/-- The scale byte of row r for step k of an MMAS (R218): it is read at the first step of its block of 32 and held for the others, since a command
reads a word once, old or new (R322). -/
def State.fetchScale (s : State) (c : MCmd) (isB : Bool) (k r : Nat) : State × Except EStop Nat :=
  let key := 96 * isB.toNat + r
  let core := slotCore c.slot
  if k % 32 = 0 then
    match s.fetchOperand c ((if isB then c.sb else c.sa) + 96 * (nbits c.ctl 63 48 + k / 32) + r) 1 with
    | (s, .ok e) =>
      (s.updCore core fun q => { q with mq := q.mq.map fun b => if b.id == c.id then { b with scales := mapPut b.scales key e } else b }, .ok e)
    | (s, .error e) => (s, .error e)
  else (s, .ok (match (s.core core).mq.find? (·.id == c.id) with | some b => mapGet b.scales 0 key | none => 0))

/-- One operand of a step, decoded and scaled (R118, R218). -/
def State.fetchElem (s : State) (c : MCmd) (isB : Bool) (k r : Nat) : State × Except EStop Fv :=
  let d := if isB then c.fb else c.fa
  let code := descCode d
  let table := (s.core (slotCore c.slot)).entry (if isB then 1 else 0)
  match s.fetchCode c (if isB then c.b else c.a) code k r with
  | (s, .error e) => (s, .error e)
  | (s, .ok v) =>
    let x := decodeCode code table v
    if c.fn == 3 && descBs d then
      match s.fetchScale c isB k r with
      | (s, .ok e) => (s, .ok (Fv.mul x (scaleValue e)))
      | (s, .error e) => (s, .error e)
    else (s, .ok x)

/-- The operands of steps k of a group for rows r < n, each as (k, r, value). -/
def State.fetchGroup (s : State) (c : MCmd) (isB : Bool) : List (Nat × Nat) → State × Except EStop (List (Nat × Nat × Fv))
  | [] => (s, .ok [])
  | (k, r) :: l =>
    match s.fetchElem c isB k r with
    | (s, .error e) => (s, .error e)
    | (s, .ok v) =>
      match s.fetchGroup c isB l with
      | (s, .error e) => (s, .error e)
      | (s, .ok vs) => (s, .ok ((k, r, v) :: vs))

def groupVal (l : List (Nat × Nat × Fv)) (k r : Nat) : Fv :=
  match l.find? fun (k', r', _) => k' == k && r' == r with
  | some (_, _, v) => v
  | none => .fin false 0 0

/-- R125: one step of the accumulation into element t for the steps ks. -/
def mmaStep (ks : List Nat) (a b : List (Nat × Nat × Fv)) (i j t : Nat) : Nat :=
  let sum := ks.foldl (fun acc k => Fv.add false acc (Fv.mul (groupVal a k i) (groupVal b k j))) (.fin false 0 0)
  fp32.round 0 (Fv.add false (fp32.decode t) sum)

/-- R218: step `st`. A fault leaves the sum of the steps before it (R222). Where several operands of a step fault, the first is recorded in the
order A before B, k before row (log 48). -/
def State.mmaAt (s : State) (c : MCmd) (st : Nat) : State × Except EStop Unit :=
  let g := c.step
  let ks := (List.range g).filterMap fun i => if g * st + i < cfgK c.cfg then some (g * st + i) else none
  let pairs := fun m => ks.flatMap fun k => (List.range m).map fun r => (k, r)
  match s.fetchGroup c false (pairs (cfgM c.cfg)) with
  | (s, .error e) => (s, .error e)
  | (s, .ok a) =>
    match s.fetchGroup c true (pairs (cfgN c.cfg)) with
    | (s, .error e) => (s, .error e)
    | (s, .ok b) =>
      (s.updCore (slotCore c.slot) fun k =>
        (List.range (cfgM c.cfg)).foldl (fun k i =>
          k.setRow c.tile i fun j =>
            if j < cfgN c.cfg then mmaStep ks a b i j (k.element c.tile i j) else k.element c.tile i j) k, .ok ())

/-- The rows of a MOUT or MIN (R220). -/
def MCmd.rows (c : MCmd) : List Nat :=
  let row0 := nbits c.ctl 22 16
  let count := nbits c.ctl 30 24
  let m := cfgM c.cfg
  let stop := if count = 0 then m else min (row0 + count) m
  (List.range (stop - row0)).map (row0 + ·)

┄┄┄┄┄┄┄┄┄┄┄┄┄┄┄┄┄┄┄┄

What you have to do » Give back the records above, character for character.

Task output »
/-- The scale byte of row r for step k of an MMAS (R218): it is read at the first step of its block of 32 and held for the others, since a command
reads a word once, old or new (R322). -/
def State.fetchScale (s : State) (c : MCmd) (isB : Bool) (k r : Nat) : State × Except EStop Nat :=
  let key := 96 * isB.toNat + r
  let core := slotCore c.slot
  if k % 32 = 0 then
    match s.fetchOperand c ((if isB then c.sb else c.sa) + 96 * (nbits c.ctl 63 48 + k / 32) + r) 1 with
    | (s, .ok e) =>
      (s.updCore core fun q => { q with mq := q.mq.map fun b => if b.id == c.id then { b with scales := mapPut b.scales key e } else b }, .ok e)
    | (s, .error e) => (s, .error e)
  else (s, .ok (match (s.core core).mq.find? (·.id == c.id) with | some b => mapGet b.scales 0 key | none => 0))

/-- One operand of a step, decoded and scaled (R118, R218). -/
def State.fetchElem (s : State) (c : MCmd) (isB : Bool) (k r : Nat) : State × Except EStop Fv :=
  let d := if isB then c.fb else c.fa
  let code := descCode d
  let table := (s.core (slotCore c.slot)).entry (if isB then 1 else 0)
  match s.fetchCode c (if isB then c.b else c.a) code k r with
  | (s, .error e) => (s, .error e)
  | (s, .ok v) =>
    let x := decodeCode code table v
    if c.fn == 3 && descBs d then
      match s.fetchScale c isB k r with
      | (s, .ok e) => (s, .ok (Fv.mul x (scaleValue e)))
      | (s, .error e) => (s, .error e)
    else (s, .ok x)

/-- The operands of steps k of a group for rows r < n, each as (k, r, value). -/
def State.fetchGroup (s : State) (c : MCmd) (isB : Bool) : List (Nat × Nat) → State × Except EStop (List (Nat × Nat × Fv))
  | [] => (s, .ok [])
  | (k, r) :: l =>
    match s.fetchElem c isB k r with
    | (s, .error e) => (s, .error e)
    | (s, .ok v) =>
      match s.fetchGroup c isB l with
      | (s, .error e) => (s, .error e)
      | (s, .ok vs) => (s, .ok ((k, r, v) :: vs))

def groupVal (l : List (Nat × Nat × Fv)) (k r : Nat) : Fv :=
  match l.find? fun (k', r', _) => k' == k && r' == r with
  | some (_, _, v) => v
  | none => .fin false 0 0

/-- R125: one step of the accumulation into element t for the steps ks. -/
def mmaStep (ks : List Nat) (a b : List (Nat × Nat × Fv)) (i j t : Nat) : Nat :=
  let sum := ks.foldl (fun acc k => Fv.add false acc (Fv.mul (groupVal a k i) (groupVal b k j))) (.fin false 0 0)
  fp32.round 0 (Fv.add false (fp32.decode t) sum)

/-- R218: step `st`. A fault leaves the sum of the steps before it (R222). Where several operands of a step fault, the first is recorded in the
order A before B, k before row (log 48). -/
def State.mmaAt (s : State) (c : MCmd) (st : Nat) : State × Except EStop Unit :=
  let g := c.step
  let ks := (List.range g).filterMap fun i => if g * st + i < cfgK c.cfg then some (g * st + i) else none
  let pairs := fun m => ks.flatMap fun k => (List.range m).map fun r => (k, r)
  match s.fetchGroup c false (pairs (cfgM c.cfg)) with
  | (s, .error e) => (s, .error e)
  | (s, .ok a) =>
    match s.fetchGroup c true (pairs (cfgN c.cfg)) with
    | (s, .error e) => (s, .error e)
    | (s, .ok b) =>
      (s.updCore (slotCore c.slot) fun k =>
        (List.range (cfgM c.cfg)).foldl (fun k i =>
          k.setRow c.tile i fun j =>
            if j < cfgN c.cfg then mmaStep ks a b i j (k.element c.tile i j) else k.element c.tile i j) k, .ok ())

/-- The rows of a MOUT or MIN (R220). -/
def MCmd.rows (c : MCmd) : List Nat :=
  let row0 := nbits c.ctl 22 16
  let count := nbits c.ctl 30 24
  let m := cfgM c.cfg
  let stop := if count = 0 then m else min (row0 + count) m
  (List.range (stop - row0)).map (row0 + ·)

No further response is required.